Access to safe and affordable pharmaceuticals should be a natural right for all Americans. Yet there are incredible price discrepancies between brand name and generic pharmaceuticals around the globe. On average, Americans pay twice as much for prescription medicine as people in other industrialized countries. Why? Because big pharmaceutical companies engage in underhanded tactics like price fixing and censorship. Pharmaceutical manufacturers have gone to great lengths to protect the high prices of their products in America. RxRights has become increasingly aware of the price discrepancies of brand name and generic pharmaceuticals around the globe. Despite all of the benefits that the US scientific community, medical innovation and the world’s leading health care industry provides Americans, on average we pay twice as much for prescription medicine as most industrialized countries. For instance, pharmaceuticals in New Zealand can cost up to four times less than equivalent prescriptions in the US. Closer to home, Canadian pharmacies can offer the prescription drugs at prices up to 50 percent lower than their US counterparts.

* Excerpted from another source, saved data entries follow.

-- ==== Sys2Proof/Machine/Trace.lean ====
section
/-! DEFINITION. Link counters (28 R408, R409), counter wraps (R411, R412), and the trace unit (R416 to R418). -/
namespace Sys2Proof.Machine

/-! ## Link counters (R408, R409) -/

/-- SH and RSZ as they act. -/
def linkShift (ctl : Word) : Nat :=
  let n := field ctl 58 5
  if 12 ≤ n ∧ n ≤ 28 then n else 20
def linkSlots (ctl : Word) : Nat := 2 ^ Nat.min (field ctl 54 4) 8
def linkSeq (r : PRegs) : Nat := field r.lnkctl 0 32

/-- A boundary falls in this cycle (R409). -/
def linkDue (s : State) (p : PartId) : Bool :=
  let q := s.part p
  bit q.r.lnkctl 63 && decide (q.gridFrom < s.cycle) && (s.cycle - q.gridFrom) % 2 ^ linkShift q.r.lnkctl == 0

/-- A counter of a link advanced, saturating (R408). -/
def satAdd (a b : BitVec 32) : BitVec 32 := if 2 ^ 32 ≤ a.toNat + b.toNat then 0xFFFFFFFF else a + b

/-- The counters of 48 routers, 5 outputs and 6 channels as they stand: each has counted on by a free amount, since what the links carry is
timing, and an output that has no link counts nothing (R408). DESIGN CHOICE (log 12). -/
def countLinks (links : KMap (BitVec 32 × BitVec 32)) (free : Nat) : KMap (BitVec 32 × BitVec 32) :=
  ((List.range 1440).filter (fun i => i % 30 / 6 == 4 || Config.linked (i / 30) (i % 30 / 6))).map (fun i =>
    let x := (kget links i).getD (0, 0)
    let v := Config.sharedCount (free + i)
    (i, satAdd x.1 (v.extractLsb' 0 32), satAdd x.2 (v.extractLsb' 32 32)))

/-- A boundary (R409): every counter is latched with the timestamp and the registers' values and zeroed, for a dump that is still to be written. -/
def latchLinks (s : State) (p : PartId) : State :=
  { s.modPart p (fun q => { q with
      grid := q.grid ++ [{ ts := s.tstamp, ctl := q.r.lnkctl, base := q.r.lnkbase, grid := countLinks q.links s.free }], links := [] }) with
    free := s.free + 1440 }

/-- Dump k of latched counters at its slot's cell (R409), but for its poisoned lines (R212); the timestamp last, and full. -/
def writeDump (s : State) (p : PartId) (k n : Nat) (d : LinkDump) : State :=
  let old := s
  let s := s.writeMem k 8 (word (n * 2 ^ 32 + linkShift d.ctl * 2 ^ 8 + p.val))
  let s := [8, 16, 24, 32, 40, 48].foldl (fun s o => s.writeMem (k + o) 8 0) s
  let s := (List.range 1440).foldl (fun s i =>
    let x := (kget d.grid i).getD (0, 0)
    s.writeMem (k + 0x40 + 256 * (i / 30) + 48 * (i / 6 % 5) + 8 * (i % 6)) 8 (word (x.2.toNat * 2 ^ 32 + x.1.toNat))) s
  let s := s.keepLines old (old.stuckLines k 16384)
  feServeSoon (feFill s p (k + 0x38) (word d.ts)) p (k + 0x38)

/-- The address of a latched dump's slot (R409, R421). -/
def dumpAddr (d : LinkDump) (n : Nat) : Word := ext57 (field d.base 14 43 * 2 ^ 14 + 16384 * (n % linkSlots d.ctl))

/-- LINK_INTERVAL: at a boundary the counters are latched, and the oldest dump is written, or waits at its page (R389, R409); without a valid
translation BAD is set and that dump is dropped. In ERROR nothing is written (R399). -/
def execLinkInterval (p : PartId) (s : State) : Out :=
  let s := if linkDue s p then latchLinks s p else s
  match (s.part p).grid with
  | [] => .next s
  | d :: rest =>
    let n := linkSeq (s.part p).r
    let taken (s : State) : State := s.modPart p (fun q => { q with grid := rest })
    if (s.part p).tdisp == .error then .next s
    else
      match unitWrite s p (dumpAddr d n) (.linkInterval p) with
      | .bad s => .next (((taken s).modRegs p (fun r => { r with lnkbase := r.lnkbase ||| 1 })).hwSet p 0 .lnkbase 0)
      | .held s => .next (s.holdBack (.linkInterval p))
      | .ok k s =>
        .next ((writeDump (taken (collectRange s p k (k + 16384))) p k n d).modRegs p (fun r => { r with
          lnkctl := setField r.lnkctl 0 32 (n + 1) }))

/-! ## Counters (R411) -/

/-- PCNT_WRAP: a counter at its largest count counts once more, while the counters run (R407, R411): OVF, and for PCNT0 trace condition 3
(R416). -/
def execPcntWrap (p : PartId) (c : CoreId) (i : Fin 4) (s : State) : Out :=
  if s.counting p && field (s.core p c).w.pcnt[i] 0 48 == 2 ^ 48 - 1 then .next (countReg s p c 1 i)
  else .next s

/-! ## The trace unit (R416 to R418) -/

def trcSize (w : CoreWorld) : Nat := 2 ^ (Nat.min (field w.trcctl 56 4) 12 + 12)
def trcOff (w : CoreWorld) : Nat := field w.trcptr 4 20 * 16

/-- A record lost (R418). -/
def trcDrop (s : State) (p : PartId) (c : CoreId) : State :=
  (s.modCoreW p c (fun w => { w with trcptr := setField w.trcptr 48 16 (Nat.min (field w.trcptr 48 16 + 1) 65535) })).count p c 18 none 1

/-- OFF after a record; what an MTS has written in this cycle stands (R355). -/
def trcAdvance (s : State) (p : PartId) (c : CoreId) : State :=
  if (s.mtsWas p c .trcptr).isSome then s
  else s.modCoreW p c (fun w => { w with trcptr := setField w.trcptr 0 24 ((trcOff w + 16) % trcSize w) })

/-- The ring is full with WRAP = 0 (R418): tracing stops, and what the buffer still holds is not written, nor any further record until OFF is
rewritten. -/
def trcFull (s : State) (p : PartId) (c : CoreId) : State :=
  ((s.modCoreW p c (fun w => { w with
    trcStopped := true, trcctl := (w.trcctl ||| 0x2000000000000000) &&& 0xEFFFFFFFFFFFFFFF })).modCoreC p c
    (fun k => { k with trcOut := [] })).hwSet p c .trcctl 61

/-- Records leave the buffer in order, each written at OFF, its second word last and set full as STF does (R150, R418), up to one that waits
at its page (R389): with WRAP = 0 one that would reach the ring's end is not written. DESIGN CHOICE (log 29). -/
def trcDrain (p : PartId) (c : CoreId) : List (Word × Word) → State → State
  | [], s => s
  | (x, y) :: rest, s =>
    let k := s.core p c
    if !bit k.w.trcctl 62 && decide (trcSize k.w ≤ trcOff k.w + 16) then trcFull s p c
    else if k.w.trcStopped then s.modCoreC p c (fun k => { k with trcOut := [] })
    else
      let taken (s : State) : State := s.modCoreC p c (fun k => { k with trcOut := rest })
      match unitWrite s p (ext57 (field k.c.trcbase 12 45 * 2 ^ 12 + trcOff k.w % trcSize k.w)) (.syncRecord p c) with
      | .bad s => trcDrain p c rest (trcDrop (taken s) p c)
      | .held s => s
      | .ok a s => trcDrain p c rest (trcAdvance (feServeSoon (feFill ((taken s).writeMem a 8 x) p (a + 8) y) p (a + 8)) p c)

/-- A record enters the unit's buffer, or is lost where that is full (R418). DESIGN CHOICE (log 29). -/
def writeTrc (s : State) (p : PartId) (c : CoreId) (x y : Word) : State :=
  if 32 ≤ (s.core p c).c.trcOut.length then trcDrop s p c
  else (s.modCoreC p c (fun k => { k with trcOut := k.trcOut ++ [(x, y)] })).modCoreW p c (fun w => { w with trcRecs := w.trcRecs + 1 })

/-- A sync record (R418), where KINDS enables its kind. DESIGN CHOICE (log 29). -/
def writeSync (s : State) (p : PartId) (c : CoreId) : State :=
  if bit (s.core p c).w.trcctl 0 then
    (writeTrc s p c 0 (word s.tstamp)).modCoreW p c (fun w => { w with trcRecs := 0, trcSync := s.cycle })
  else s

/-- What the buffer holds is written, but in ERROR (R399). -/
def trcWrite (s : State) (p : PartId) (c : CoreId) : State :=
  if (s.part p).tdisp == .error then s else trcDrain p c (s.core p c).c.trcOut s

/-- SYNC_RECORD: an active trace unit writes a sync record (R418). -/
def execSyncRecord (p : PartId) (c : CoreId) (s : State) : Out :=
  .next (if bit (s.core p c).w.trcctl 60 then trcWrite (writeSync s p c) p c else s)

/-- A record of a slot's event, after a sync record where its count of cycles would exceed 32 bits; after 4,096 records a sync record follows
(R418). DESIGN CHOICE (log 29). -/
def writeEvent (s : State) (p : PartId) (c : CoreId) (x : Nat × Nat × Word × BitVec 32) : State :=
  let s := if 2 ^ 32 - 1 < s.cycle - (s.core p c).w.trcSync then writeSync s p c else s
  let since := s.cycle - (s.core p c).w.trcSync
  let s := writeTrc s p c (word (x.1 * 2 ^ 60 + x.2.1 * 2 ^ 56 + va57 x.2.2.1 / 4)) (word (x.2.2.2.toNat * 2 ^ 32 + since % 2 ^ 32))
  if 4096 ≤ (s.core p c).w.trcRecs then writeSync s p c else s

/-- A condition number holds in this cycle (R416). DEDUCED (log 28). -/
def condHolds (s : State) (k : Core) (n : Nat) : Bool :=
  n == 1 || (n == 7 && decide (k.c.trctime.toNat ≤ s.tstamp)) || (n != 0 && k.c.trcNow.contains n)

/-- The end of a cycle in a core's trace unit (R417): ACT is decided, and the records of a recorded cycle enter its buffer. -/
def traceCycle (s : State) (p : PartId) (c : CoreId) : State :=
  let k := s.core p c
  let done (s : State) : State := s.modCoreC p c (fun x => { x with trcNow := [], trcBuf := [] })
  if !bit k.w.trcctl 63 then (if k.c.trcNow.isEmpty && k.c.trcBuf.isEmpty then s else done s)
  else
    let a := bit k.w.trcctl 60
    let st := condHolds s k (field k.w.trctrg 0 8)
    let sp := condHolds s k (field k.w.trctrg 8 8)
    let s := done s
    if a || (st && !sp) then
      let s := s.modCoreW p c (fun w => { w with trcctl := w.trcctl ||| 0x1000000000000000 })
      let s := if a then s else writeSync s p c
      let s := k.c.trcBuf.foldl (fun s x => writeEvent s p c x) s
      if sp then s.modCoreW p c (fun w => { w with trcctl := w.trcctl &&& 0xEFFFFFFFFFFFFFFF }) else s
    else s

/-- The end of a cycle in a core's trace unit, with the writes of what its buffer holds (R417, R418). -/
def traceCore (s : State) (p : PartId) (c : CoreId) : State :=
  let s := traceCycle s p c
  if (s.core p c).c.trcOut.isEmpty then s else trcWrite s p c

/-- TRACE_TIME_CONDITION: the timestamp has reached TRCTIME: condition 7 holds (R416). -/
def execTraceTimeCondition (p : PartId) (c : CoreId) (s : State) : Out :=
  .next (if (s.core p c).c.trctime.toNat ≤ s.tstamp then s.traceCond p c 7 else s)

end Sys2Proof.Machine
end

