-- ==== Sys2Proof/Certificates/Slice0/Obligations.lean ====
section
/-! DEFINITION. What is to be proved of the machine. -/
open Sys2Proof Sys2Proof.Machine

/-! ## The machine's step, its encoding and its reset (00, 03, 04) -/

/-- R14, R18, R49, R159, R325: the step. What is due comes first, in order; a core's turn then parks its thread where a cause has come to
it, or takes the fault of a delegation that failed; else it fetches the word at the thread's pc, and where that word decodes to a lone
instruction whose synchronised registers are full, the step is exec of that instruction, in the state that counts the issue and names what
runs, with the trace record of a queue that it filled; where a register is empty, the bundle does not issue; a word and its successor that
decode to a pair run as a pair; RNGA and LOGN, once issued, take their place among the waits of their cycle; a waiting bundle goes on, and
where nothing of the cycle is left the next cycle begins.
The model's choices of log entries 5, 16, 34 and 82 are part of it. -/
def Obligations.StepRunsDecoded : Prop :=
  ∀ (s sf : State) (r : TRef) (t : Thread) (i c a : Instr) (l : CodeLine) (rest : List Instr),
    let w0 := codeWord l (t.pc.toNat % 128)
    let w1 := codeWord l (t.pc.toNat % 128 + 4)
    let next := placeOf r.part r.core + 1
    let full (srcs : List Src) : Prop := emptyRegs { t with latch := none } (syncRegs srcs) = []
    -- the state in which a bundle of the words ws runs, once its issue has been counted
    let s1 := sf.modThread r (fun t => { t with fetchBuf := bufferWith t.fetchBuf l })
    -- the bundle does not issue: it waits for the empty registers
    let lacks (srcs : List Src) : Prop := step s = .next (s1.modThread r (fun u => { u with
      wait := some (.regs (emptyRegs { t with latch := none } (syncRegs srcs))), latch := none }))
    let noted (b : Bundle) (ws : List (BitVec 32)) : State :=
      let u := noteIssue b r t ws { turnUsed s1 r with scan := next }
      u.modThread r (fun t => { t with wait := none, latch := none, readyAt := u.cycle + 8, issued := ws, issuedIn := u.cycle })
    -- what the bundle's run comes to, with the record of an entry that it has put into a queue
    let traced (u : State) (o : Out) : Out := match o with
      | .next v => .next (if queued u r < queued v r then v.traceRec r 4 t.pc t.corr else v)
      | o => o
    -- the bundle runs at once, but for RNGA and LOGN, which run in the order of the cycle's waits
    let runs (u : State) (i : Instr) (o : Out) : Prop :=
      (takesOrder i = false → step s = traced u o) ∧ (takesOrder i = true → step s = .next (waitThread u r (.late u.cycle)))
    (s.events = i :: rest → step s = exec i { s with events := rest }) ∧
    (s.events = [] → nextWork s = none → step s = .next (endCycle s)) ∧
    (s.events = [] → nextWork s = some (.wait r t) → step s = resume s r t) ∧
    (s.events = [] → nextWork s = some (.turn r t) →
      (∀ code, t.parkAt = some code → step s = .next (parkAtIssue s r code)) ∧
      (∀ ea fs, t.parkAt = none → t.delegFailed = ea :: fs → t.active = false →
        step s = .next (takeTrap
          { turnUsed (s.modThread r (fun u => { u with
              delegFailed := u.delegFailed.drop 1, wait := none, latch := none, readyAt := s.cycle + 8 })) r with scan := next }
          r .delegation (some ea)))) ∧
    (s.events = [] → nextWork s = some (.turn r t) → t.parkAt = none → (t.delegFailed = [] ∨ t.active = true) →
      ((s.part r.part).snap.phase ≠ .contain ∨ s.watched r.part r.core = false ∨ t.captured = true) →
      fetchLine s r t t.pc = .ok (l, sf) →
      (w0.getLsbD 31 = true → decodeWord w0 = .ok i → full (instrSrcs i) →
        let u := noted (.lone i) [w0]
        runs u i (exec i { u with cur := Bundle.cur (.lone i) r [w0] })) ∧
      (w0.getLsbD 31 = true → decodeWord w0 = .ok i → ¬ full (instrSrcs i) → lacks (instrSrcs i)) ∧
      (w0.getLsbD 31 = false → t.pc.getLsbD 2 = false → w0.getLsbD 30 = false → w1.getLsbD 31 = false → w1.getLsbD 30 = true →
        decodeWord w0 = .ok c → decodeWord w1 = .ok a → c.loneOnly = false →
        (∀ d, d ∈ controlWrites c → d ∉ arithWrites a) → (∀ v, v ∈ vectorWrites c → v ∉ vectorWrites a) →
        (¬ full (instrSrcs c ++ instrSrcs a) → lacks (instrSrcs c ++ instrSrcs a)) ∧
        (full (instrSrcs c ++ instrSrcs a) →
        let u := noted (.pair c a) [w0, w1]
        runs u c (runBundle (.pair c a) r [w0, w1] u))))

/-- R37 to R48: decoding what the encoder writes for a well-formed instruction gives the instruction back, with every operand at every value
that the encoding admits. -/
def Obligations.DecodeEncode : Prop := ∀ (i : Instr) (w : BitVec 32), i.wf = true → encode i = some w → decodeWord w = .ok i

/-- R37 to R48: a word that decodes is, its bit L apart, the one word of its instruction, which is well-formed: no bit of a word is
dropped, and no two instructions share a word. -/
def Obligations.EncodeDecode : Prop :=
  ∀ (i : Instr) (w : BitVec 32), decodeWord w = .ok i → i.wf = true ∧ i.encoded = true ∧ encode i = some (w ||| 0x80000000)

/-- R7, R37 to R52, R113: words that the spec writes out with what they stand for, and words that stand for nothing. -/
def Obligations.DecodeWords : Prop :=
  ([0x80000000, 0x875A30C1, 0xC4428307, 0xD8429803, 0xDA530100, 0x82000005, 0x94719402, 0x95548000, 0x9A852C05, 0x9B048003, 0x9C449803,
    0xE0200603, 0xE0308930, 0xE2510200, 0xE3101283, 0xE5610105, 0xA2448040, 0x9E000043, 0xA15482FD, 0xA8852C05, 0xAC708003, 0xAE90100C,
    0xB0000003] : List (BitVec 32)).map decodeWord =
  ([.nop, .blk 0x5A3 0x0C1, .exts 4 ⟨5, false⟩ 12 7, .fma .f32 4 ⟨5, false⟩ ⟨6, false⟩, .fcvt .f16 .f32 5 ⟨6, false⟩, .call 5,
    .stx .b32 7 ⟨3, false⟩ ⟨5, false⟩, .lds 5 ⟨9, false⟩ 0, .dlg 8 ⟨10, false⟩ ⟨11, false⟩, .bar .part ⟨9, false⟩,
    .amo .add .w64 4 ⟨9, false⟩ ⟨6, false⟩, .vfma .f32 none 2 0 1, .vadd .s32 (some 1) 3 1 2, .vred .add .f32 none 5 2,
    .vcvt .f16 .f32 none 1 0, .vmovg .s32 6 2 5, .vld 4 ⟨9, false⟩ 64, .pour .part, .ldbImm 5 ⟨9, false⟩ 0xFD,
    .cpy (some 1) 8 ⟨10, false⟩ ⟨11, false⟩, .srd .s64 7 1, .mxq 0 .plusTimes false false true .b 9 0 4, .trap 3] : List Instr).map .ok ∧
  (∀ w ∈ ([0x80000001, 0xB8000000, 0xC0000000, 0xD5000000, 0xBFFFFFFF, 0x9A00000A, 0xC2000009, 0xDA000000] :
    List (BitVec 32)), ∃ e, decodeWord w = .error e)

/-- R6, R283, R327, R344, R403, R428: reset. There is no thread and nothing is due; memory is in its one form, zero everywhere with every
word empty; every interface is in CONFIG_UNLOCKED; and the registers hold their Reset column.
The model's choices of log entries 2 and 41 are part of it. -/
def Obligations.ResetState : Prop :=
  let s := State.reset
  MemoryCanonical s ∧ s.events = [] ∧ s.timers = [] ∧ s.modid = 0 ∧
  (∀ k, s.byte k = 0 ∧ s.fullBit k = false) ∧
  (∀ r, s.thread r = none) ∧
  (∀ p c k i, (s.part p).tdisp = .unlocked ∧ (s.core p c).c.strctl = 1 ∧ (s.cluster p k).engctl = 0x41301 ∧
    (s.acc p k i).state = 0 ∧ (s.acc p k i).tagged = false ∧ (s.acc p k i).chk = 3 ∧ (s.acc p k i).cells = []) ∧
  (∀ p c, ∀ e ∈ ([(.dspctl, 2), (.agei, 0x2710), (.migth, 0x20), (.memctl, 0x21), (.steepq, 0x39800000), (.steepctl, 3),
      (.relctl, 0x01000000), (.collctl, 0x1000F4240), (.snapctl, 1), (.perfctl, 9), (.lnkctl, 0x5000000000000000), (.slim 0, 0),
      (.slim 1, 0x3C000000), (.slim 15, 0x43000000), (.strctl, 1), (.psel, 0xFFFF000009040302), (.trcctl, 0x00000000FFFF00FF),
      (.lwbase, 0), (.ptroot 0, 0), (.dombase, 0), (.rtbase, 0), (.ctxbase, 0), (.tqbase, 0), (.tqhead, 0), (.tqtail, 0), (.fatalovf, 0),
      (.gswt, 0), (.wscur, 0), (.wsnext, 0), (.xport, 0), (.snapn, 0), (.caddy, 0), (.snaprst, 0), (.tbind, 0), (.logseq, 0), (.rxq, 0),
      (.tstamp, 0)] : List (SysReg × Word)),
    readIdran s p c e.1 = e.2)

/-- The model's own invariant (log entry 2): in every state whose memory is in its one form (addresses strictly rising, no byte listed at what an unlisted one reads as), a
step that goes on leaves the memory in that form: no word, no event and no engine of the module writes memory around the operations that
keep it. -/
def Obligations.StepKeepsMemory : Prop := ∀ s s' : State, MemoryCanonical s → step s = .next s' → MemoryCanonical s'

/-! ## Integer words (06) -/

/-- R86, R87: what each of the fifteen ALU words and of the eight immediate forms writes, for every value of its sources, with the frame of
`Completes`. R14, R15: where one of these words, or any other through the one operation that they all share, reads an empty register through
a synchronised field, it waits for it, and nothing of the machine changes but the thread's wait. -/
def Obligations.AluResults : Prop :=
  ∀ (s : State) (t : Thread) (d : Reg) (a b : Src) (imm : BitVec 15) (c : BitVec 6),
    let x := t.rd a
    let y := t.rd b
    let n := y.toNat % 64
    let k := c.toNat
    let gives (i : Instr) (v : Word) : Prop := Completes s t [a, b] (exec i s) (writes d v)
    let gives1 (i : Instr) (v : Word) : Prop := Completes s t [a] (exec i s) (writes d v)
    (Ready s t [a, b] →
      gives (.add d a b) (word (x.toNat + y.toNat)) ∧ gives (.sub d a b) (BitVec.ofInt 64 ((x.toNat : Int) - y.toNat)) ∧
      gives (.and d a b) (x &&& y) ∧ gives (.or d a b) (x ||| y) ∧ gives (.xor d a b) (x ^^^ y) ∧
      gives (.andn d a b) (x &&& ~~~y) ∧ gives (.orn d a b) (x ||| ~~~y) ∧
      gives (.shl d a b) (word (x.toNat * 2 ^ n)) ∧ gives (.shr d a b) (word (x.toNat / 2 ^ n)) ∧
      gives (.sha d a b) (BitVec.ofInt 64 (x.toInt / 2 ^ n)) ∧
      gives (.ror d a b) (word (x.toNat / 2 ^ n + x.toNat * 2 ^ (64 - n))) ∧
      gives (.min d a b) (if x.toInt ≤ y.toInt then x else y) ∧ gives (.max d a b) (if x.toInt ≥ y.toInt then x else y) ∧
      gives (.minz d a b) (if x.toNat ≤ y.toNat then x else y) ∧ gives (.maxz d a b) (if x.toNat ≥ y.toNat then x else y)) ∧
    (Ready s t [a] →
      gives1 (.addi d a imm) (x + imm.signExtend 64) ∧ gives1 (.andi d a imm) (x &&& imm.signExtend 64) ∧
      gives1 (.ori d a imm) (x ||| imm.signExtend 64) ∧ gives1 (.xori d a imm) (x ^^^ imm.signExtend 64) ∧
      gives1 (.shli d a c) (word (x.toNat * 2 ^ k)) ∧ gives1 (.shri d a c) (word (x.toNat / 2 ^ k)) ∧
      gives1 (.shai d a c) (BitVec.ofInt 64 (x.toInt / 2 ^ k)) ∧
      gives1 (.rori d a c) (word (x.toNat / 2 ^ k + x.toNat * 2 ^ (64 - k)))) ∧
    (s.thread s.cur.at_ = some t → emptyRegs t (syncRegs [a, b]) ≠ [] →
      let waits : Out := .next (s.setThread s.cur.at_ { t with wait := some (.regs (emptyRegs t (syncRegs [a, b]))) })
      (∀ i ∈ ([.add d a b, .sub d a b, .and d a b, .andn d a b, .or d a b, .orn d a b, .xor d a b, .shl d a b, .shr d a b, .sha d a b,
        .ror d a b, .min d a b, .max d a b, .minz d a b, .maxz d a b, .mul d a b, .div d a b, .cmp .eq d a b] : List Instr),
        exec i s = waits) ∧
      (∀ f : TRef → Thread → State → Res, runWord [a, b] f s = waits))

/-- R88, R89, R90: ADDX, both compares with every condition of R89's table, and SEL, which reads gc as it stood before the bundle. -/
def Obligations.CompareSelectResults : Prop :=
  ∀ (s : State) (t : Thread) (d c : Reg) (a b : Src) (sh : Fin 8) (cc : Cc) (imm : BitVec 11),
    let holds (x y : Word) : Prop := match cc with
      | .eq => x = y
      | .ne => x ≠ y
      | .lt => x.toInt < y.toInt
      | .ge => x.toInt ≥ y.toInt
      | .le => x.toInt ≤ y.toInt
      | .gt => x.toInt > y.toInt
      | .ult => x.toNat < y.toNat
      | .uge => x.toNat ≥ y.toNat
      | .ule => x.toNat ≤ y.toNat
      | .ugt => x.toNat > y.toNat
    let bit01 (p : Prop) (v : Word) : Prop := (p → v = 1) ∧ (¬ p → v = 0)
    (Ready s t [a, b] →
      let x := t.rd a
      let y := t.rd b
      Completes s t [a, b] (exec (.addx d a b sh) s) (writes d (word (x.toNat + y.toNat * 2 ^ sh.val))) ∧
      (∃ v, bit01 (holds x y) v ∧ Completes s t [a, b] (exec (.cmp cc d a b) s) (writes d v)) ∧
      Completes s t [a, b] (exec (.sel d a b c) s) (writes d (if t.src.g[c] ≠ 0 then x else y))) ∧
    (Ready s t [a] →
      ∃ v, bit01 (holds (t.rd a) (imm.signExtend 64)) v ∧ Completes s t [a] (exec (.cmpi cc d a imm) s) (writes d v))

/-- R91: the three products, and the carry-less ones: bit k of the carry-less product is the XOR, over all i + j = k, of x[i] AND y[j];
CLMUL writes bits 63:0 and CLMULH bits 126:64, so that bit 63 of its result is 0. -/
def Obligations.ProductResults : Prop :=
  ∀ (s : State) (t : Thread) (d : Reg) (a b : Src), Ready s t [a, b] →
    let x := t.rd a
    let y := t.rd b
    let p (k : Nat) : Bool := (List.range (k + 1)).foldl (fun acc i => acc ^^ (y.getLsbD i && x.getLsbD (k - i))) false
    let gives (i : Instr) (v : Word) : Prop := Completes s t [a, b] (exec i s) (writes d v)
    gives (.mul d a b) (word (x.toNat * y.toNat)) ∧ gives (.mulh d a b) (BitVec.ofInt 64 (x.toInt * y.toInt / 2 ^ 64)) ∧
    gives (.mulhz d a b) (word (x.toNat * y.toNat / 2 ^ 64)) ∧
    (∃ lo hi : Word, gives (.clmul d a b) lo ∧ gives (.clmulh d a b) hi ∧
      (∀ k, k < 64 → lo.getLsbD k = p k) ∧ (∀ k, k < 63 → hi.getLsbD k = p (64 + k)) ∧ hi.getLsbD 63 = false)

Nexium is one of the top commonly prescribed medicines in the US. According to IMS Health, the world's leading provider of market intelligence to the pharmaceutical and healthcare industries, Nexium costs on average in the US $3.91 in the United States. The same dose and brand name pharmaceutical is less than $2.00 in Canada, less than $1.33 in the UK, Netherlands and France and costs around $1.00 in Germany and Australia.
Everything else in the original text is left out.